The outlook for inflation is one that should stay elevated for the next 10 years due to ESG cost integration and a tight oil and natural gas supply. Infrastructure should consequently benefit from the demand for real assets and a significant push towards infrastructure particularly digitalization as the economy quickly adapts to a new emerging world.

US infrastructure is a political crowd pleaser

President Joe Biden signed into law an 1.2 trillion dollar bill to spend on infrastructure in the next five years. 550 billion are to be allocated to transportation, broadband and utilities. This is not a drop in the bucket in an economy of roughly 23 trillion, but only a beginning. US infrastructure is very old even absent of the climate challenge, while many states have under-invested for decades. The rapid emergence of climate change needs and the political appeal of these investments are such that both Republicans and Democrats are likely to expand such projects in the future.

Digital transformation

While infrastructure is broadly supported by this new bill, what matters the most in the race to compete with China is the digital transformation of the United States. Republicans and Democrats are likely to agree in the coming years on a very substantial increase in this sector to catch-up and overtake China. A digital transformation allows companies to become more agile, innovative and robust and support an increase in potential growth as productivity improves. The externalities for example of online education as universities become ever more digital are hard to under-emphasize, while rural areas remain heavily under-invested in the digital world. In mature to soon obsolescent companies, it is a way to deliver the growth expected by investors.
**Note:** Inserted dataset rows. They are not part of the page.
-- ==== Sys2Proof/Machine/Objects.lean ====
section
/-! DEFINITION. Objects: NALLOC, HDRLD, FWDCAS and REFCHK (spec 19_objects R232 to R237). -/
namespace Sys2Proof.Machine

/-! ### NALLOC -/

/-- The size operand of a lane. -/
def nsizeVal (s : State) (b : Bool) (c : Ctl) (z : NSize) (l : Nat) : Val :=
  match z with
  | .reg x => rdSrc s b c.ix x l
  | .imm i => .int (i.setWidth 64)
/-- A size that R234 accepts. -/
def nsizeOk (x : Val) : Bool := x.isNum && sizeOk x.pay.toNat

/-- R234: the lanes served in ascending order; the values, and the next free byte. -/
def nallocRun (limit : Nat) : List (Nat × Nat) → Nat → Bool → List (Nat × Option Nat) × Nat
  | [], top, _ => ([], top)
  | (l, n) :: r, top, full =>
    if !full && top + n ≤ limit then
      let (vs, t) := nallocRun limit r (top + n) false
      ((l, some top) :: vs, t)
    else
      let (vs, t) := nallocRun limit r top true
      ((l, none) :: vs, t)

/-- NALLOC (R234). -/
def execNalloc (c : Ctl) (z : NSize) (d : Reg) (q : Pred) (s : State) : Host.Outcome State Fault Refusal :=
  .next (issue (.nalloc c z d q) c s fun b p act s =>
    let xs := perLane act (nsizeVal s b c z)
    if xs.any fun e => !nsizeOk e.2 then s.trapPath (.nalloc c z d q) c.sched 0x03 (p.pc.setWidth 64) act
    else
      let g := s.grp
      let top := g.ntop.toNat
      let (vs, top') := nallocRun g.nlimit.toNat (xs.map fun e => (e.1, e.2.pay.toNat)) top
        (top < g.nbase.toNat || g.nlimit.toNat < top)
      let val (e : Nat × Option Nat) : Nat × Val :=
        (e.1, match e.2 with | some a => canon .ref (BitVec.ofNat 64 a) | none => Val.nil)
      let s := if act = (0 : Mask) then s else s.setGrp fun g => { g with ntop := BitVec.ofNat 64 (top' / 16 * 16) }
      s.finish b c.sched .variable act
        (wrReg g c.ix d (vs.map val) ++ wrPred q (vs.map fun e => (e.1, e.2.isSome))))

/-! ### Headers -/

/-- The log2 of the size of the page that an address of the issuing group's space lies in, as just translated. -/
def State.pageSize (s : State) (va : Nat) : Nat :=
  match (s.translate s.grp.core s.myAspace va).1 with
  | .leaf _ size => size
  | .missing | .malformed | .dropped _ => 16
/-- The word that HDRLD reads: a header word by the header partition (R242, R243), unless it was read ahead. -/
def State.readHeader (s : State) (p : Path) (va : Nat) (h : Home) : Val × State :=
  match h with
  | .glb pa pte =>
    if pteMT pte = 2 ∨ (s.earlyVal (s.me p) 0 (pa / 8)).isSome then s.readHome (s.me p) h
    else
      let (x, _, s) := s.header p va pa (s.pageSize va)
      (x, s)
  | .stack .. | .bank .. => s.readHome (s.me p) h
/-- One lane of HDRLD (R235). -/
def hdrOne (b : Bool) (p : Path) (_me : Writer) (l va : Nat) (h : Home) (s : State) : LaneRes × State :=
  let (x, s) := s.readHeader p va h
  let s := s.loaded b h.sector
  if h.tagged && x.tag == .fwd then (.ok (.of l va [canon .ref x.pay] (some true)), s)
  else
    match (if h.tagged then loadMeets l va x else none) with
    | some r => (r, s)
    | none => (.ok (.of l va [viewOf .b64 h x] (some false)), s)

/-- The lanes of HDRLD: operands, checks, access and results. -/
def hdrldOp (c : Ctl) (o : Ord) (obj : Bool) (pen : Option Pred) (d : Reg) (a : Src) (off : BitVec 24)
    (b : Bool) (p : Path) (act : Mask) (s : State) :
    MemOp :=
  { sp := .glb, align := 16, obj := obj, off := off, ord := o, need := .read, barrier := false, heal := false,
    base := baseOf s b c a, base2 := none, ordered := false, check := fun _ => none, one := hdrOne b p,
    out := fun os => outReg s.grp c.ix d act os ++ outPred pen os }

/-- HDRLD (R235). -/
def execHdrld (c : Ctl) (o : Ord) (obj : Bool) (pen : Option Pred) (d : Reg) (a : Src) (off : BitVec 24) (s : State) :
    Host.Outcome State Fault Refusal :=
  .next (issue (.hdrld c o obj pen d a off) c s fun b p act s =>
    s.memory (.hdrld c o obj pen d a off) c.sched b p act (hdrldOp c o obj pen d a off b p act s))

/-- One lane of FWDCAS (R236). -/
def fwdcasOne (b : Bool) (x y : Nat → Val) (me : Writer) (l va : Nat) (h : Home) (s : State) : LaneRes × State :=
  if !h.tagged then (.stop 0x08 va, s)
  else
    let (m, s) := s.atHome me h
    let s := s.loaded b h.sector
    match tagFault m.tag false with
    | some c => (.stop c va, s)
    | none =>
      let ok := m.tag != .fwd && m == x l
      let out := LaneOut.of l va [if m.tag = .fwd then canon .ref m.pay else m] (some ok)
      if ok then (.ok out, (s.putHome me h 8 ⟨.fwd, (y l).pay⟩).changed b) else (.ok out, s)

/-- The lanes of FWDCAS: operands, checks, access and results. -/
def fwdcasOp (c : Ctl) (o : Ord) (pen : Option Pred) (d : Reg) (a x y : Src) (off : BitVec 24) (b : Bool)
    (act : Mask) (s : State) :
    MemOp :=
  { sp := .glb, align := 16, obj := false, off := off, ord := o, need := .write, barrier := false, heal := false,
    base := baseOf s b c a, base2 := none, ordered := false,
    check := fun l => if (rdSrc s b c.ix y l).tag = .ref then none else some 0x03,
    one := fwdcasOne b (fun l => rdSrc s b c.ix x l) (fun l => rdSrc s b c.ix y l),
    out := fun os => outReg s.grp c.ix d act os ++ outPred pen os }

/-- FWDCAS (R236). -/
def execFwdcas (c : Ctl) (o : Ord) (pen : Option Pred) (d : Reg) (a x y : Src) (off : BitVec 24) (s : State) :
    Host.Outcome State Fault Refusal :=
  .next (issue (.fwdcas c o pen d a x y off) c s fun b p act s =>
    s.memory (.fwdcas c o pen d a x y off) c.sched b p act (fwdcasOp c o pen d a x y off b act s))

/-! ### REFCHK -/

/-- The condemned bits of the lanes' refs, and the pages that miss (R237); one that is unmappable, or whose record was resolved so,
gives 0. -/
def State.refScan (dead : Dead) : List (Nat × Val) → List (Nat × Bool) × List (Nat × Nat × Mask × Bool) → State →
    (List (Nat × Bool) × List (Nat × Nat × Mask × Bool)) × State
  | [], r, s => (r, s)
  | (l, x) :: xs, (bits, miss), s =>
    if x.tag ≠ .ref then State.refScan dead xs (bits ++ [(l, false)], miss) s
    else
      match (if dead.at l (refVA x) then (.malformed, s) else s.condOf s.grp.core s.myAspace (refVA x)) with
      | (.missing, s) => State.refScan dead xs (bits, addMiss miss (refVA x) l false) s
      | (.malformed, s) | (.dropped, s) => State.refScan dead xs (bits ++ [(l, false)], miss) s
      | (.page k _ _, s) => State.refScan dead xs (bits ++ [(l, k)], miss) s

/-- REFCHK (R237); a replay scans only the lanes that have no bit yet (R63). -/
def execRefchk (c : Ctl) (d : Pred) (a : Src) (s : State) : Host.Outcome State Fault Refusal :=
  .next (issue (.refchk c d a) c s fun b p act s =>
    let dead := p.dead
    let over_ := (p.redo.map Redo.pmask).getD (p.mask &&& ~~~act)
    let ((bits, miss), s) := State.refScan dead (perLane (act &&& ~~~over_) fun l => rdSrc s b c.ix a l) ([], []) s
    match miss with
    | [] => s.finish b c.sched .variable act (wrPred d bits)
    | _ :: _ =>
      (s.retirePart b c.sched .variable act (wrPred d bits)).replay b
        { what := .instr, active := act, pmask := over_ ||| maskOf (bits.map Prod.fst), bad := dead, got := [], raises := [], stop := none }
        miss false)

end Sys2Proof.Machine
end

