-- ==== Sys2Proof/Machine/Typed.lean ====
section
/-! DEFINITION. The typed integer, bit, predicate and float instructions (spec 13_typed R148 to R175). -/
namespace Sys2Proof.Machine

/-! ### Operands -/

/-- The operand IMM32 becomes for a TYPE (R90); E4M3, E2M1 and E8M0 are no immediate types. A NaN becomes
the default NaN (DEDUCED, log entry 68). -/
def timmVal (t : Ty) (i : BitVec 32) : Val :=
  let f (tag : Tag) (k : Fmt) : Val := ⟨tag, BitVec.ofNat 64 (k.put .rne (fmtF32.decode i.toNat))⟩
  let x4 (k : Fmt) : Val :=
    let e := k.put .rne (fmtF32.decode i.toNat)
    .raw (BitVec.ofNat 64 (e + 2 ^ 16 * e + 2 ^ 32 * e + 2 ^ 48 * e))
  match t with
  | .i32 | .i64 | .i8 | .i16 => .int (i.signExtend 64)
  | .n32 => .int (i.setWidth 64)
  | .n64 | .b8 | .b16 | .b32 | .b64 | .e4m3 | .e2m1 | .e8m0 => .raw (i.setWidth 64)
  | .f64 => f .f64 fmtF64
  | .f32 => f .f32 fmtF32
  | .f16 => f .f16 fmtF16
  | .bf16 => f .bf16 fmtBf16
  | .f16x4 => x4 fmtF16
  | .bf16x4 => x4 fmtBf16
/-- Operand B of a typed opcode in lane l. -/
def rdT (s : State) (slot : Bool) (ix : BitVec 3) (t : Ty) (b : TSrc) (l : Nat) : Val :=
  match b with
  | .reg r => rdSrc s slot ix r l
  | .imm i => timmVal t i
/-- Operand B of SEL: the immediate is made with TYPE 0 (R159). -/
def rdG (s : State) (slot : Bool) (ix : BitVec 3) (b : GSrc) (l : Nat) : Val :=
  match b with
  | .reg r => rdSrc s slot ix r l
  | .imm (.int i) => .int (i.signExtend 64)
  | .imm (.f32 i) => ⟨.f32, i.setWidth 64⟩
  | .imm (.bool k) => .bool k

/-! ### The two shapes -/

/-- A typed instruction with a value result: f gives each Active lane's value; writes, then the next instruction
(R149). -/
def typedV (i : Instr) (c : Ctl) (lat : Lat) (d : Reg) (f : State → Bool → Nat → Val) (s : State) : State :=
  issue i c s fun slot _ act s =>
    s.finish slot c.sched lat act (wrReg s.grp c.ix d (perLane act fun l => f s slot l))
/-- A typed instruction with a predicate result. -/
def typedP (i : Instr) (c : Ctl) (lat : Lat) (d : Pred) (f : State → Bool → Nat → Bool) (s : State) : State :=
  issue i c s fun slot _ act s =>
    s.finish slot c.sched lat act (wrPred d (perLane act fun l => f s slot l))

/-- Integer arithmetic of A and B (R152). -/
def int2 (i : Instr) (c : Ctl) (lat : Lat) (t : ITy) (sat : Bool) (d : Reg) (a : Src) (b : TSrc) (f : Int → Int → Int)
    (s : State) : State :=
  typedV i c lat d (fun s slot l =>
    arith t sat (f (valOf t (rdSrc s slot c.ix a l).pay) (valOf t (rdT s slot c.ix t.ty b l).pay))) s
/-- Bit operations of A and B (R155). -/
def bits2 (i : Instr) (c : Ctl) (t : BTy) (d : Reg) (a : Src) (b : TSrc) (f : Nat → Nat → Nat) (s : State) : State :=
  typedV i c .alu d (fun s slot l =>
    putBits t (f (unsOf t.w (rdSrc s slot c.ix a l).pay) (rdT s slot c.ix t.ty b l).pay.toNat)) s
/-- Bit operations of A. -/
def bits1 (i : Instr) (c : Ctl) (t : BTy) (d : Reg) (a : Src) (f : Nat → Nat) (s : State) : State :=
  typedV i c .alu d (fun s slot l => putBits t (f (unsOf t.w (rdSrc s slot c.ix a l).pay))) s

/-! ### Float shapes (R165) -/

/-- Element k of a packed word. -/
def elem16 (x : Word) (k : Nat) : Nat := fld x (16 * k) 16
/-- A result of a type of F or P: the scalar tagged, or four elements packed under tag raw. -/
def floatOut (t : PTy) (f : Nat → Nat) : Val :=
  match t with
  | .one k => ⟨k.tag, BitVec.ofNat 64 (f 0)⟩
  | .f16x4 | .bf16x4 => .raw (BitVec.ofNat 64 (f 0 + 2 ^ 16 * f 1 + 2 ^ 32 * f 2 + 2 ^ 48 * f 3))
/-- Element k of a source of a type of F or P. -/
def floatIn (t : PTy) (x : Val) (k : Nat) : Nat :=
  match t with
  | .one f => x.pay.toNat % 2 ^ f.fmt.width
  | .f16x4 | .bf16x4 => elem16 x.pay k
/-- The latency of a format (R78). -/
def fLat : FTy → Lat
  | .f64 => .f64
  | .f32 | .f16 | .bf16 => .alu
def pLat : PTy → Lat
  | .one f => fLat f
  | .f16x4 | .bf16x4 => .alu
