/-! ### Integers as bit vectors -/

/-- The low bits of a word that a type keeps: sign-extended for .i32, zero-extended otherwise. -/
def keep (t : ITy) (x : Word) : Word :=
  match t with
  | .i32 => (x.setWidth 32).signExtend 64
  | .n32 => (x.setWidth 32).setWidth 64
  | .i64 | .n64 => x
/-- The number a type reads in a word. -/
def number (t : ITy) (x : Word) : Int :=
  match t with
  | .i32 => (x.setWidth 32).toInt
  | .n32 => (x.setWidth 32).toNat
  | .i64 => x.toInt
  | .n64 => x.toNat
/-- The least and the greatest number of a type. -/
def least (t : ITy) : Int :=
  match t with
  | .i32 => -2147483648
  | .i64 => -9223372036854775808
  | .n32 | .n64 => 0
def greatest (t : ITy) : Int :=
  match t with
  | .i32 => 2147483647
  | .n32 => 4294967295
  | .i64 => 9223372036854775807
  | .n64 => 18446744073709551615
/-- A number as a result: bounded to the type's range when saturating, else modulo 2 to the width. -/
def fitInt (t : ITy) (sat : Bool) (e : Int) : Val :=
  if sat then
    if e < least t then .raw (BitVec.ofInt 64 (least t))
    else if greatest t < e then .raw (BitVec.ofInt 64 (greatest t))
    else .raw (BitVec.ofInt 64 e)
  else .raw (keep t (BitVec.ofInt 64 e))

/-! ### Bits -/

/-- An operation on the w bits a bit instruction reads; the bits above them are zero. -/
def onBits (t : BTy) (f : (w : Nat) → BitVec w → BitVec w) (x : Word) : Word :=
  match t with
  | .b32 => (f 32 (x.setWidth 32)).setWidth 64
  | .b64 => f 64 x
/-- Bit j of the w bits of a word. -/
def bitAt (w : Nat) (x : Word) (j : Nat) : Bool := decide (j < w) && x.getLsbD j
/-- Bit j of the w bits of a word, read beyond them as a signed or an unsigned type is extended. -/
def bitExt (t : ITy) (x : Word) (j : Nat) : Bool :=
  if j < t.w then x.getLsbD j else t.signed && x.getLsbD (t.w - 1)
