/-- R116, R117, R137, R366: what a register holds after MTS, by name; a path in a trap frame has its own sys.fcause, sys.faddr and
sys.tcode, and a handler path its own sys.hres.
Choices of the model in it: log entry 72 (DESIGN CHOICE). -/
def Obligations.SystemRegisterContents : Prop :=
  ∀ (s : State) (p : Machine.Path) (w : Word),
    let after (k : SysReg) : Word := readSys { s with grp := writeSys s.grp p k w } p k
    (∀ n, after (.x n) = w) ∧ after .dispatch = w ∧ after .trapvec = w &&& 0x00FFFFFFFFFFFFF0 ∧
      after .nbase = w &&& 0x00FFFFFFFFFFFFF0 ∧ after .ntop = w &&& 0x00FFFFFFFFFFFFF0 ∧
      after .nlimit = w &&& 0x00FFFFFFFFFFFFF0 ∧ after .idempc = w &&& 0x00FFFFFFFFFFFFF1 ∧
      after .savebase = w &&& 0x00FFFFFFFFFFF000 ∧ after .savebudget = w &&& 0xFFFFFFFF ∧
      (s.grp.gcmode.getLsbD 0 = false → after .gcmode = w &&& 6) ∧
      after .fcause = w &&& 0xFF ∧ after .faddr = w ∧ after .tcode = w &&& 0xFFFFFFFF ∧
      ((s.grp.frameOf p).isSome = true → after .hres = w &&& 0x81FF) ∧
      (p.frame = none → readSys s p .hop = 0 ∧ readSys s p .hsa = 0 ∧ readSys s p .hsb = 0 ∧ readSys s p .hsc = 0 ∧
        readSys s p .hdst = 0 ∧ readSys s p .hres = 0 ∧ readSys s p .hpc = 0) ∧
      readSys s p .clock = BitVec.ofNat 64 s.now ∧ readSys s p .tok = s.grp.busy.setWidth 64 ∧
      readSys s p .pstack = BitVec.ofNat 64 (s.grp.stack.length + s.grp.under.length) ∧
      readSys s p .cnt = BitVec.ofNat 64 (s.grp.ld + 64 * s.grp.stc + 4096 * s.grp.cp + 262144 * s.grp.sy)

/-- R115, R119, R236, R278: in user mode TLBI, FWDCAS, PROOT and a move of sys.trapvec, sys.dispatch or sys.savebase take the
access-violation fault 0x05 at the instruction and have no effect of their own; an MTS of a register that is read-only at user
level is an illegal instruction, 0x01. R112: with a single path IDEM opens a region at its own address and IDEND closes it; with another path, or entries on the
stack, they are an illegal context, 0x11.
Choices of the model in it: log entry 72 (DESIGN CHOICE). -/
def Obligations.PrivilegeAndRegions : Prop :=
  (∀ (c : Ctl) (d a x y : Reg) (e : Src) (q : Option Pred) (o : Ord) (off : BitVec 24) (s : State) (z : Bool) (p : Machine.Path),
     s.cur = some (z, p) → p.user = true →
       let t := if p.redo = none ∧ p.wait = .none then dueState s else (dueState s).setGrp fun g => g.lowerCtr c.sched.cnt
       (∀ i ∈ ([.tlbiAll c, .tlbiPage c a, .fwdcas c o q d x.src y.src e off, .proot c d e, .mfs c d .trapvec, .mfs c d .dispatch,
             .mfs c d .savebase, .mts c a .trapvec, .mts c a .dispatch, .mts c a .savebase] : List Instr),
         exec i s = .next (t.trap i 0x05 (p.pc.setWidth 64) p.mask)) ∧
       (∀ k ∈ ([.fcause, .faddr, .tcode, .nbase, .ntop, .nlimit, .idempc, .savebudget, .gcmode] : List SysReg),
         exec (.mts c a k) s = .next (t.trap (.mts c a k) 0x01 (p.pc.setWidth 64) p.mask))) ∧
  (∀ (u : UCtl) (s : State) (z : Bool) (p : Machine.Path),
     (IssuesU (.idem u) u s z p →
       let r := issuedU (.idem u) u s z p
       let t := r.state.spend u.sched
       let single := t.grp.slot (!z) = none ∧ t.grp.stack = [] ∧ t.grp.under = []
       (single → exec (.idem u) s = .next ((t.setGrp fun g =>
         { g with idempc := p.pc.setWidth 64 ||| 1, idemMask := g.present, idemMode := p.mode }).next z)) ∧
       (¬single → exec (.idem u) s = .next (t.trap (.idem u) 0x11 (p.pc.setWidth 64) r.act))) ∧
     (IssuesU (.idend u) u s z p →
       let r := issuedU (.idend u) u s z p
       let t := r.state.spend u.sched
       let single := t.grp.slot (!z) = none ∧ t.grp.stack = [] ∧ t.grp.under = []
       (single → exec (.idend u) s = .next ((t.setGrp fun g => { g with idempc := g.idempc &&& 0xFFFFFFFFFFFFFFFE }).next z)) ∧
       (¬single → exec (.idend u) s = .next (t.trap (.idend u) 0x11 (p.pc.setWidth 64) r.act))))
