-- ==== Sys2Proof/Laws/State.lean ====
section
/-! SUPPORT. What each plain update of the state leaves alone: one lemma per field per update, true by rfl, so that no proof unfolds a record update. -/
namespace Sys2Proof.Machine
Persistent elevated inflation
While some listed infrastructure companies are built to beat inflation (e.g. highway gate tolls automatically rise with inflation), they also depend on the business cycle and its trend. The future ahead of us both in the US and globally is of decent growth and elevated inflation. Companies demonstrating pricing power as well as companies benefiting from infrastructure plans will drive demand for real assets as a hedge. Furthermore, central banks will try to stay accommodative pushing real rates further down to reduce the real debt burdens of their governments.

What does it mean?

Listed infrastructure should benefit from increased spending not only in the United States and Europe but worldwide as economies adapt to a new conundrum of lower growth for longer. In such an environment, they should offer a hedge not only against inflation but a claim to a new future of climate change.